* TASK TO COMPLETE: Find the line holding "exec (.create q" in the entries below. Give it again exactly, along with every line after it up to and including the line holding "w = stagedView s d → tokens".

Stored data
-=-=-

-- ==== Sys2Proof/Machine/Receive.lean ====
section
/-!
DEFINITION. What a queue pair does with the packets that reach it (R290, R301 to R316, R320 to R325): admission, the sequence of a lane, placement, acknowledgements, NAKs, lanes
that close, timers, spilled contexts and RoCEv2.
-/
namespace Sys2Proof

open Machine (State Fault Refusal)

/-! ### Admission (R290, R303, R320, R440) -/

/-- Counts a discard of R290 by cause: 0 checksum, 1 version or type, 2 reserved, 3 endpoint, 4 queue pair, 5 authentication. -/
def discard (s : State) (cause : Nat) (p : Option Nat) : State :=
  let s := { s with net := { s.net with discards := s.net.discards.modify cause fun v => v + 1 } }
  match p with
  | some p => if cause = 5 then count s (ownerOf p) 11 1 else count s (ownerOf p) 10 1
  | none => s

def PktType.legal : PktType → Bool
  | .illegal _ => false
  | _ => true

/-- Whether the key that KEY_EPOCH selects opens a packet (R320, R322). -/
def keyOk (s : State) (q : Qp) (k : Packet) : Bool :=
  k.authentic && !q.keysDead && (k.keyEpoch == q.epoch % 256 || match q.oldEpoch with
    | some (e, t) => k.keyEpoch == e % 256 && decide (s.time < t)
    | none => false)

/-- What R290 lets through: the queue pair, or the state with the discard counted. -/
def admission (s : State) (k : Packet) : Except State (Nat × Qp) :=
  if !k.udpOk then .error (discard s 0 none)
  else if k.version ≠ 1 ∨ !k.typ.legal then .error (discard s 1 none)
  else if k.reserved then .error (discard s 2 none)
  else if k.dst / 16 ≠ s.ports.nodeId then .error (discard s 3 none)
  else
    let p := k.dst % 16
    if (getPart s p).state = .absent ∨ (getPart s p).state = .scrubbing then .error (countNode (discard s 3 none) 0)
    else match getQp s k.qpn with
    | none => .error (discard s 4 (some p))
    | some q => if q.part ≠ p ∨ q.service.roce then .error (discard s 4 (some p)) else .ok (k.qpn, q)

/-- Kinds of RoCEv2 packet that are requests: sends, writes and reads (R291, R323). -/
def RoceKind.request : RoceKind → Bool
  | .send _ _ => true
  | .write _ _ => true
  | .readReq => true
  | _ => false

/-- The lane, space and PSN to answer with RNR when a packet is discarded for want of a place (R303): those of a sequenced one. -/
def Arrived.wantsNak : Arrived → Option (Nat × Nat × Nat)
  | .evomer k => if k.typ.sequenced then some (k.lane, k.space, k.psn) else none
  | .roce k => if k.kind.request then some (0, 0, k.psn) else none

/-- Holds a packet for a spilled context in the partition's places of the miss buffer, or discards it and owes an RNR NAK (R303). -/
def missPacket (s : State) (n : Nat) (q : Qp) (k : Arrived) : State :=
  let s := wantContext s n
  if (s.net.miss.filter fun m => ((getQp s m.1).map (·.part)) == some q.part).length < 16 then
    { s with net := { s.net with miss := s.net.miss ++ [(n, k)] } }
  else
    let s := count s (ownerOf q.part) 12 1
    match k.wantsNak with
    | some x => { s with net := { s.net with fetching := adjust s.net.fetching n fun l => l ++ [x] } }
    | none => s

/-! ### Placement (R289, R310 to R316) -/

/-- What placing a packet came to (R306). -/
inductive Placed where
  | ok | noReceive | access | operation | invalid
deriving DecidableEq, Repr

/-- Sets a message of a queue pair at the receiver; messages more than 64 numbers back are forgotten, but for those that wait in the pool for a RECV (R311, R314). -/
def putRx (s : State) (n : Nat) (m : RxMsg) : State :=
  modQp s n fun q =>
    if q.rxMsgs.any fun x => x.num == m.num then { q with rxMsgs := q.rxMsgs.map fun x => if x.num = m.num then m else x }
    else { q with rxMsgs := (q.rxMsgs.filter fun x => decide (x.unexpected ∨ sub32 m.num x.num < 64 ∨ sub32 m.num x.num ≥ 2 ^ 31)) ++ [m] }

/-- A message becomes unexpected, behind those that already are (R314). -/
def putUnexpected (s : State) (n : Nat) (m : RxMsg) : State :=
  modQp s n fun q => { q with rxMsgs := (q.rxMsgs.filter fun x => x.num != m.num) ++ [{ m with unexpected := true }] }

/-- Judges the messages of a tagged queue pair whose turn has come (R313), in MSG_NUM order. -/
def judgeTagged (s : State) (n : Nat) : Nat → State
  | 0 => s
  | fuel + 1 =>
    match getQp s n with
    | none => s
    | some q =>
      match q.rxMsgs.find? fun m => !m.decided && q.before m.num == 0 with
      | none => s
      | some m =>
        let s := match q.unmatched.find? fun x => ((m.tag ^^^ x.tag) &&& x.mask) == 0 with
          | some x => matchTo s n m x
          | none => putUnexpected s n m
        judgeTagged s n fuel
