-- ==== Sys2Proof/Machine/Dispatch.lean ====
section
/-!
DEFINITION. What every command does: one arm for each constructor of Instr, each one call of the meaning that its family's file gives.
-/
namespace Sys2Proof.Machine
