/-- The PLACE operations on sequences (R91 to R109): with legal operands CREATE adds a record, APPEND lengthens the head lists that it names by its tokens, TRUNCATE cuts every head list, FORK shares a prefix, FREE removes a
record, FREEZE and THAW change FROZEN and nothing when it has that value already, RESTORE begins to read spilled pages or is done when there is none, and QUERY gives MIN_LENGTH and VERSION. What a PLACE changes in the store is
staged with its descriptor for the commit point (R93). Where its tables and frames lie is the node's choice (log entries 2 and 8). -/
def Obligations.SequenceOperations : Prop :=
  (∀ (q : Nat) (i : BitVec 32) (p : Fin 16) (d e : Desc) (r : SeqRec) (h : Blocks) (bs : List Blocks) (w w' s : State), AtPlace s q i 1 [maskOf 31 0, maskOf 63 39 ||| maskOf 31 24 ||| maskOf 20 0] p d → w = stagedView s d →
    r = { params := d.w 3, headTable := h, heads := List.replicate ((fld (d.w 3) 63 56 + 1) * (fld (d.w 3) 55 50 + 1)) {} } → (dimOf r.dimCode).isSome = true → r.window ≤ 1048576 → (pageFmt r.format).isSome = true ∨ r.format = 0x30 →
    d.idTaken = false → getSeq w p d.seq = none → lookup? w.fabric.spreads (p.val, d.seq) = none → pageRows r.format r.dim ≤ classRows w p r.cls → (r.format ≠ 0x30 → pageRows 0x30 r.dim ≤ classRows w p r.promoteCls) →
    tableFull w d p = false → takeTables s p (r.layers * r.nheads) = some (h, bs, w') →
    e = { d.finish stDone 0 (some 0) (some 0) with effects := d.effects ++ [.putSeq p d.seq r], blocks := bs ++ d.blocks } → domsOn s (placeDoms e.effects) = true →
    exec (.create q i) s = .next (putDesc w' e)) ∧
  (∀ (q tokens heads first layer : Nat) (i : BitVec 32) (p : Fin 16) (d : Desc) (r : SeqRec) (tile : Tile) (a : PlaceAcc) (w s : State), AtPlace s q i 2 [maskOf 57 46 ||| maskOf 39 0, maskOf 8 0] p d →
    w = stagedView s d → tokens = fld (d.w 3) 8 0 → heads = fld (d.w 2) 57 52 + 1 → first = fld (d.w 2) 51 46 → layer = fld (d.w 2) 39 32 → d.input = some tile → 0 < tokens → tokens ≤ 256 → visibleSeq w p d.seq = some r →
    r.heads.length = r.layers * r.nheads → layer < r.layers → first + heads ≤ r.nheads → tile.bytes.length = heads * tokens * tokenBytes r.format r.dim →
    (∀ x, tile.attr = some x → x.format = r.format ∧ x.dim = r.dimCode ∧ x.layer = layer ∧ x.firstHead = first ∧ x.heads = heads ∧ x.tokens = tokens ∧ ∀ k < heads, (r.head layer (first + k)).length = x.startToken) →
    r.frozen = false → (∀ k < heads, (r.head layer (first + k)).length + tokens ≤ 16777216) →
    (List.range heads).foldl (fun (a : Except PlaceFail PlaceAcc) k => match a with
      | .error e => .error e
      | .ok a => appendHead d p d.seq layer (first + k) tile.attr k 18 a ((List.range tokens).map fun j => tokenAt r.format r.dim tokens (slice tile.bytes (k * tokens * tokenBytes r.format r.dim) (tokens * tokenBytes r.format r.dim)) j) 0) (.ok { base := s, s := w, r := r }) = .ok a → a.waits = false →
    domsOn s (placeDoms (d.effects ++ a.eff ++ [.putSeq p d.seq a.r])) = true →
    ∃ u e r', exec (.append q i) s = .next (putDesc u e) ∧ e.phase = .finished ∧ e.status = (placeStatus a.causes a.promoted).1 ∧ e.detail = (placeStatus a.causes a.promoted).2 ∧
      e.res0 = some ((r.head layer first).length + tokens) ∧ e.res1 = some ((a.taken * 2 ^ 32 + a.sealed_) % 2 ^ 64) ∧ e.effects.getLast? = some (.putSeq p d.seq r') ∧ r'.version = (r.version + 1) % 2 ^ 64 ∧ r'.params = r.params ∧
      (∀ k < heads, (r'.head layer (first + k)).length = (r.head layer (first + k)).length + tokens) ∧ (∀ l h, l < r.layers → h < r.nheads → (l ≠ layer ∨ h < first ∨ first + heads ≤ h) → r'.head l h = r.head l h) ∧ u.hbm = s.hbm) ∧
  (∀ (q n : Nat) (i : BitVec 32) (p : Fin 16) (d e : Desc) (r r' : SeqRec) (w s : State), AtPlace s q i 3 [maskOf 31 0, maskOf 24 0] p d → w = stagedView s d → n = fld (d.w 3) 24 0 → visibleSeq w p d.seq = some r → r.frozen = false →
    (r.heads.any fun h => n < 16 * h.firstPage) = false → r' = (({ r with heads := r.heads.map fun h => (truncateHead w p r h n).1 } : SeqRec).recount).touch →
    e = { d.finish stDone 0 (some r'.maxLength) (some (r.heads.map fun h => (truncateHead w p r h n).2.2).sum) with effects := d.effects ++ r.heads.flatMap (fun h => (truncateHead w p r h n).2.1) ++ [.putSeq p d.seq r'] } →
    domsOn s (placeDoms e.effects) = true → exec (.truncate q i) s = .next (putDesc s e) ∧ (∀ k < r.heads.length, ((r'.heads.getD k {}).length) = min (r.heads.getD k {}).length n)) ∧
  (∀ (q shared : Nat) (i : BitVec 32) (p : Fin 16) (d e : Desc) (src r : SeqRec) (t : Blocks) (bs bs' : List Blocks) (hs : List HeadList) (w w' w'' s : State), AtPlace s q i 4 [maskOf 31 0, maskOf 31 0, maskOf 24 0] p d → w = stagedView s d →
    shared = fld (d.w 4) 24 0 → visibleSeq w p (fld (d.w 3) 31 0) = some src → 0 < shared → shared ≤ src.minLength → d.idTaken = false → getSeq w p d.seq = none → lookup? w.fabric.spreads (p.val, d.seq) = none → src.window = 0 →
    (∀ h ∈ src.heads, ∀ x ∈ h.entries, x.1 < ceilDiv shared 16 → ∀ k b, x.2 ≠ .spilled k b) → tableFull w d p = false → takeTables s p (src.layers * src.nheads) = some (t, bs, w') →
    forkHeads p { params := setFld src.params 20 0 0, headTable := t, heads := [] } shared src.heads w' = some (hs, bs', w'') → r = ({ params := setFld src.params 20 0 0, headTable := t, heads := hs } : SeqRec).recount →
    e = { d.finish stDone 0 (some (ceilDiv shared 16 * hs.length)) (some 0) with
          effects := d.effects ++ (hs.flatMap fun h => h.entries.filterMap fun x => match x.2 with
            | .frame f _ => some (Effect.refUp f)
            | .spilled _ _ => none) ++ [.putSeq p d.seq r], blocks := bs ++ bs' ++ d.blocks } → domsOn s (placeDoms e.effects) = true →
    exec (.fork q i) s = .next (putDesc w'' e) ∧ hs.length = src.heads.length ∧ ∀ h ∈ hs, h.length = shared ∧ ∀ x ∈ h.entries, x.1 < ceilDiv shared 16) ∧
  (∀ (q : Nat) (i : BitVec 32) (p : Fin 16) (d e : Desc) (r : SeqRec) (s : State), AtPlace s q i 5 [maskOf 31 0] p d → visibleSeq (stagedView s d) p d.seq = some r → r.lease = .held →
    e = { d.finish stDone 0 (some (r.heads.map fun h => h.entries.length).sum) (some 0) with effects := d.effects ++ [.delSeq p d.seq] } → domsOn s (placeDoms e.effects) = true → exec (.placeFree q i) s = .next (putDesc s e)) ∧
  (∀ (q : Nat) (i : BitVec 32) (p : Fin 16) (d : Desc) (r : SeqRec) (w s : State), AtPlace s q i 6 [maskOf 31 0] p d → w = stagedView s d → visibleSeq w p d.seq = some r → domsOn s (placeDoms d.effects) = true →
    domsOn s (placeDoms [.putSeq p d.seq r]) = true → ∃ e, exec (.freeze q i) s = .next (putDesc s e) ∧ e.phase = .finished ∧ e.status = stDone ∧ e.detail = 0 ∧ e.res0 = some 0 ∧ e.res1 = some 0 ∧ (r.frozen = true → e.effects = d.effects) ∧
      (r.frozen = false → e.effects = d.effects ++ [.putSeq p d.seq { r with frozen := true, version := (r.version + 1) % 2 ^ 64 }])) ∧
  (∀ (q : Nat) (i : BitVec 32) (p : Fin 16) (d : Desc) (r : SeqRec) (w s : State), AtPlace s q i 7 [maskOf 31 0] p d → w = stagedView s d → visibleSeq w p d.seq = some r → r.lease = .held → domsOn s (placeDoms d.effects) = true →
    domsOn s (placeDoms [.putSeq p d.seq r]) = true → ∃ e, exec (.thaw q i) s = .next (putDesc s e) ∧ e.phase = .finished ∧ e.status = stDone ∧ e.detail = 0 ∧ e.res0 = some 0 ∧ e.res1 = some 0 ∧ (r.frozen = false → e.effects = d.effects) ∧
      (r.frozen = true → e.effects = d.effects ++ [.putSeq p d.seq { r with frozen := false, version := (r.version + 1) % 2 ^ 64 }])) ∧
  (∀ (q : Nat) (i : BitVec 32) (p : Fin 16) (d : Desc) (r : SeqRec) (s : State), AtPlace s q i 8 [maskOf 31 0] p d → visibleSeq (stagedView s d) p d.seq = some r → spilledPages r = [] → domsOn s (placeDoms (d.effects ++ [.putSeq p d.seq r.recount.touch])) = true →
    exec (.restore q i) s = .next (putDesc s { d.finish stDone 0 (some 0) (some 0) with effects := d.effects ++ [.putSeq p d.seq r.recount.touch] })) ∧
  (∀ (q : Nat) (i : BitVec 32) (p : Fin 16) (d : Desc) (r : SeqRec) (ps : List (Nat × Nat × Nat × Nat)) (s : State), AtPlace s q i 8 [maskOf 31 0] p d → visibleSeq (stagedView s d) p d.seq = some r → ps = spilledPages r → ps ≠ [] → (∀ x ∈ ps, slotServes s p x.2.2.2 = true) →
    domsOn s (placeDoms d.effects) = true → exec (.restore q i) s = .next (putDesc ((List.range ps.length).foldl (fun s k => tierOp s d p k ((ps.getD k (0, 0, 0, 0)).2.2.2)) s)
      { d with phase := .running, walked := true, pages := ps.map fun x => { page := x.2.2.1, frame := none, spill := some x.2.2.2, route := .tier } })) ∧
  (∀ (q : Nat) (i : BitVec 32) (p : Fin 16) (d : Desc) (r : SeqRec) (s : State), AtPlace s q i 9 [maskOf 31 0, maskOf 0 0, allBits] p d → visibleSeq (stagedView s d) p d.seq = some r → domsOn s (placeDoms d.effects) = true →
    (bit (d.w 3) 0 = false → exec (.query q i) s = .next (putDesc s (d.finish stDone 0 (some r.minLength) (some r.version)))) ∧
    (∀ loc, bit (d.w 3) 0 = true → locate s d.owner (d.w 4) (occupied s d.owner (d.w 4) 64) true = .ok loc → writable s loc = none →
      exec (.query q i) s = .next (putDesc (writeLoc s d 4 loc (ofWords (r.record s p d.seq))) (d.finish stDone 0 (some r.minLength) (some r.version)))))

-=-=-

* RESPONSE BOX:
    exec (.create q i) s = .next (putDesc w' e)) ∧
  (∀ (q tokens heads first layer : Nat) (i : BitVec 32) (p : Fin 16) (d : Desc) (r : SeqRec) (tile : Tile) (a : PlaceAcc) (w s : State), AtPlace s q i 2 [maskOf 57 46 ||| maskOf 39 0, maskOf 8 0] p d →
    w = stagedView s d → tokens = fld (d.w 3) 8 0 → heads = fld (d.w 2) 57 52 + 1 → first = fld (d.w 2) 51 46 → layer = fld (d.w 2) 39 32 → d.input = some tile → 0 < tokens → tokens ≤ 256 → visibleSeq w p d.seq = some r →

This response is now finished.